Look in the material below for the line holding "(∃ slot, (i". Set it down exactly, with each later line up to and including the line holding "case nop | piNext | piReset".

<<<<

-- ==== Sys2Proof/Proofs/Completion.lean ====
section
/-! SUPPORT. How a command ends (60_exceptions.md R240, R246), what a failing buffer check does (R243), and an ILLEGAL word (R241). -/

namespace Sys2Proof.Machine

/-! ### Every command ends (R246) -/

/-- Every branch of SendDigit ends by `raise` or `finish` (44_orchestrator.md R214, R215). -/
theorem sendDigit_safe (s : State) : Safe (sendDigit s) := by
  unfold sendDigit
  dsimp only
  repeat' split
  all_goals exact ⟨_, rfl⟩

/-- Every branch of every command ends by `raise` or `finish`. -/
theorem exec_safe (i : Instr) (s : State) : Safe (exec i s) := by
  cases i
  case nop | piNext | piRx | piReset | emoInit | emoUpdate | evtClear => exact ⟨_, rfl⟩
  case orchTick =>
    simp only [exec, execOrchTick]
    split
    · exact ⟨_, rfl⟩
    · cases s.orch.phase with
      | waitingSend => exact sendDigit_safe s
      | idle | sending | waitingStop | done | restart => exact ⟨_, rfl⟩
  case sinePopulate | sineGen | sineFill | sineSample | sineMix | dtmfInit | dtmfBlock | pktFcs | pktFrame | pktRxinit |
      pktRxbyte | pktRxstream | evtPop =>
    simp only [exec, execSinePopulate, execSineGen, execSineFill, execSineSample, execSineMix, execDtmfInit,
      execDtmfBlock, execPktFcs, execPktFrame, execPktRxinit, execPktRxbyte, execPktRxstream, execEvtPop]
    repeat' split
    all_goals exact ⟨_, rfl⟩

/-! ### The status a command ends with (R240) -/

theorem okay_mem_mayEnd (i : Instr) : .okay ∈ mayEnd i := by
  cases i <;> exact List.mem_cons_self

/-- PiRx's result is OK, WRONG or EXHAUSTED (43_digit_emotion.md R192). -/
theorem piRx_status (c : Config) (d : Byte) (k : PiCursor) :
    (piRx c d k).2 = .okay ∨ (piRx c d k).2 = .wrong ∨ (piRx c d k).2 = .exhausted := by
  cases k with
  | sentinelWrong => exact .inr (.inl rfl)
  | pos k =>
    unfold piRx
    repeat' split
    all_goals simp

/-- The statuses other than OK that a command which passed its checks may end with. -/
def CommandOutcome (i : Instr) (st : Status) : Prop :=
  (i = .piRx ∧ (st = .wrong ∨ st = .exhausted)) ∨
  (∃ slot, (i = .sineGen slot ∨ i = .sineFill slot) ∧ st = .tooShort) ∨
  (∃ slot, i = .sinePopulate slot ∧ st = .invalid)

/-- A command that passed its checks ends with OK or with an outcome of its own. -/
theorem done_status {i : Instr} {s t : State} (h : Done s t i) : t.status = .okay ∨ CommandOutcome i t.status := by
  cases i
  case nop | piNext | piReset | emoInit | evtClear => subst h; exact .inl rfl
  case sineSample | pktFcs => obtain ⟨v, rfl⟩ := h; exact .inl rfl
  case emoUpdate => obtain ⟨e, v, rfl⟩ := h; exact .inl rfl
  case sineMix => obtain ⟨a, bs, rfl⟩ := h; exact .inl rfl
  case pktFrame => obtain ⟨a, bs, v, rfl⟩ := h; exact .inl rfl
  case dtmfInit | pktRxbyte => obtain ⟨-, rfl⟩ := h; exact .inl rfl
  case pktRxinit => obtain ⟨-, -, -, rfl⟩ := h; exact .inl rfl
  case pktRxstream => obtain ⟨-, bs, v, rfl⟩ := h; exact .inl rfl
  case evtPop => obtain ⟨e, q, -, rfl⟩ := h; exact .inl rfl
  case dtmfBlock => obtain ⟨-, ⟨-, rfl⟩ | ⟨new, n, v, -, rfl⟩⟩ := h <;> exact .inl rfl
  case orchTick =>
    obtain ⟨-, -, rfl⟩ | ⟨-, ⟨-, -, rfl⟩ | ⟨-, rfl⟩ | ⟨-, -, rfl⟩ | ⟨-, rfl⟩ | ⟨-, bs, x, y, z, -, -, -, -, rfl⟩⟩ := h
    all_goals exact .inl rfl
  case piRx =>
    obtain ⟨v, rfl⟩ := h
    exact (piRx_status _ _ _).imp_right fun hst => .inl ⟨rfl, hst⟩
  case sinePopulate slot =>
    obtain ⟨r, st, -, rfl | rfl, rfl⟩ := h
    · exact .inl rfl
    · exact .inr (.inr (.inr ⟨slot, rfl, rfl⟩))
  case sineGen slot | sineFill slot =>
    obtain ⟨r, -, -, hg⟩ := h
    rw [generateInto_inv hg, State.setStatus_status, sineStatus]
    split
    · exact .inr (.inr (.inl ⟨slot, by simp, rfl⟩))
    · exact .inl rfl

theorem CommandOutcome.mem_mayEnd {i : Instr} {st : Status} (h : CommandOutcome i st) : st ∈ mayEnd i := by
  obtain ⟨rfl, rfl | rfl⟩ | ⟨slot, rfl | rfl, rfl⟩ | ⟨slot, rfl, rfl⟩ := h <;> simp [mayEnd]

theorem CommandOutcome.ne_notFound {i : Instr} {st : Status} (h : CommandOutcome i st) : st ≠ .notFound := by
  obtain ⟨-, rfl | rfl⟩ | ⟨slot, -, rfl⟩ | ⟨slot, -, rfl⟩ := h <;> decide

/-- SINE_POPULATE is the one command that reports a failure after its checks (40_sine.md R125). -/
theorem CommandOutcome.of_isFailure {i : Instr} {st : Status} (h : CommandOutcome i st) (hst : st.isFailure = true) :
    ∃ slot, i = .sinePopulate slot := by
  obtain ⟨-, rfl | rfl⟩ | ⟨slot, -, rfl⟩ | ⟨slot, rfl, -⟩ := h
  · cases hst
  · cases hst
  · cases hst
  · exact ⟨slot, rfl⟩

/-! ### PI_NEXT's character has a symbol code (44_orchestrator.md R214) -/

/-- The ten digits are symbols (00_scope.md R21, R22). -/
theorem symIndex_digit {d : Byte} (hlo : 0x30 ≤ d.toNat) (hhi : d.toNat ≤ 0x39) : symIndex d ≠ none := by
  have hdigits : ∀ n < 10, symIndex (BitVec.ofNat 8 (0x30 + n)) ≠ none := by decide
  have hd : BitVec.ofNat 8 (0x30 + (d.toNat - 0x30)) = d := by
    rw [Nat.add_sub_cancel' hlo, BitVec.ofNat_toNat, BitVec.setWidth_eq]
  rw [← hd]
  exact hdigits _ (by omega)

/-- On a legal machine the reciter answers 'A', '#' or a digit of its table (43_digit_emotion.md R190), each a symbol. -/
theorem symIndex_piNext {c : Config} (hc : c.Legal) (k : PiCursor) : symIndex (piNext c k) ≠ none := by
  cases k with
  | sentinelWrong => exact (by decide : symIndex 0x41#8 ≠ none)
  | pos k =>
    by_cases hend : k.val = Config.piDigitCount
    · rw [piNext, if_pos hend]
      decide
    · have ⟨_, _, _, _, _, _, _, _, _, hlen, hdigits⟩ := hc
      have hcount : Config.piDigitCount = 128 := rfl
      have hlt : k.val < c.piDigits.length := by omega
      rw [piNext_of_piDigit hc (List.getElem?_eq_getElem hlt)]
      obtain ⟨hlo, hhi⟩ := hdigits _ (List.getElem_mem hlt)
      exact symIndex_digit hlo hhi

/-! ### The check of a buffer, in a command (20_memory.md R94) -/

/-- A command that answers its buffer's fault reports NULL first, then a buffer that leaves BRAM. -/
theorem bufferFault_order {s : State} {i : Instr} {a : Word} {n : Nat}
    (h : ∀ st, bufferFault s.cfg a.toNat n = some st → exec i s = .next (s.setStatus st)) :
    (a = 0#32 → exec i s = .next (s.setStatus .invalid)) ∧
    (a ≠ 0#32 → s.cfg.bramSize < a.toNat + n → exec i s = .next (s.setStatus .erange)) := by
  refine ⟨fun ha => h _ ?_, fun ha hover => h _ ?_⟩
  · simp [bufferFault, ha]
  · simp [bufferFault, (BitVec.toNat_pos_of_ne_zero ha).ne', hover]

section Commands

variable {s : State} {st : Status}

theorem exec_dtmfBlock_of_fault (hinit : s.dtmf.init = true) (hn : s.arg1 ≠ 0#32)
    (hf : bufferFault s.cfg s.arg0.toNat s.arg1.toNat = some st) : exec .dtmfBlock s = .next (s.setStatus st) := by
  have hn' : s.arg1.toNat ≠ 0 := (BitVec.toNat_pos_of_ne_zero hn).ne'
  simp only [exec, execDtmfBlock, hinit, if_neg hn', hf, raise]
  rfl

theorem exec_pktFcs_of_fault (hn : s.arg1 ≠ 0#32) (hf : bufferFault s.cfg s.arg0.toNat s.arg1.toNat = some st) :
    exec .pktFcs s = .next (s.setStatus st) := by
  have hn' : s.arg1.toNat ≠ 0 := (BitVec.toNat_pos_of_ne_zero hn).ne'
  simp only [exec, execPktFcs, if_neg hn', hf, raise]

theorem exec_pktFrame_of_fault (ha : s.arg0 ≠ 0#32) (hn : s.arg2 ≠ 0#32)
    (hf : bufferFault s.cfg s.arg1.toNat s.arg2.toNat = some st) : exec .pktFrame s = .next (s.setStatus st) := by
  have hn' : s.arg2.toNat ≠ 0 := (BitVec.toNat_pos_of_ne_zero hn).ne'
  simp only [exec, execPktFrame, if_neg ha, frameSourceFault, if_neg hn', hf, raise]

theorem exec_pktRxstream_of_fault (hinit : s.pkt.init = true) (hn : s.arg1 ≠ 0#32)
    (hf : bufferFault s.cfg s.arg0.toNat s.arg1.toNat = some st) : exec .pktRxstream s = .next (s.setStatus st) := by
  have hn' : s.arg1.toNat ≠ 0 := (BitVec.toNat_pos_of_ne_zero hn).ne'
  simp only [exec, execPktRxstream, hinit, if_neg hn', hf, raise]
  rfl

/-- PKT_RX_STREAM of no bytes (42_packet.md R178). -/
theorem exec_pktRxstream_of_empty (hinit : s.pkt.init = true) (hn : s.arg1 = 0#32) :
    exec .pktRxstream s = .next ((s.setRes0 0#32).setStatus .okay) := by
  simp only [exec, execPktRxstream, hinit, hn]
  rfl

/-- PKT_RX_INIT of a receive buffer that leaves BRAM, its two earlier checks passed (42_packet.md R166). -/
theorem exec_pktRxinit_of_over (ha : s.arg0 ≠ 0#32) (hcap : 5 ≤ s.arg1.toNat)
    (hover : s.cfg.bramSize < s.arg0.toNat + s.arg1.toNat) : exec .pktRxinit s = .next (s.setStatus .erange) := by
  have hbuf : ¬ (s.arg0 = 0#32 ∨ s.arg1.toNat < Config.hdr) := by simp [ha, Config.hdr, hcap]
  have hrange : ¬ inRange s.cfg s.arg0.toNat s.arg1.toNat := fun h => Nat.not_le.mpr hover h.2
  simp only [exec, execPktRxinit, if_neg hbuf, if_pos hrange, raise]

end Commands

/-! ### An ILLEGAL word (R241) -/

theorem perform_illegalWrite {s : State} {w : Word} (h : decode w = none) :
    s.perform (.write .word (s.cfg.coreBase + 0x00C) w) = .next (s.setStatus .illegal) := by
  simp only [State.perform, State.hostWrites, placeOf_reg s.cfg 0x00C (by decide) (by decide)]
  have hcmd : regAt s.cfg 0x00C = .cmd := rfl
  rw [if_pos hcmd, State.runCommand, h, raise]

end Sys2Proof.Machine
end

>>>>

▶ _Solution_
  (∃ slot, (i = .sineGen slot ∨ i = .sineFill slot) ∧ st = .tooShort) ∨
  (∃ slot, i = .sinePopulate slot ∧ st = .invalid)

/-- A command that passed its checks ends with OK or with an outcome of its own. -/
theorem done_status {i : Instr} {s t : State} (h : Done s t i) : t.status = .okay ∨ CommandOutcome i t.status := by
  cases i
  case nop | piNext | piReset | emoInit | evtClear => subst h; exact .inl rfl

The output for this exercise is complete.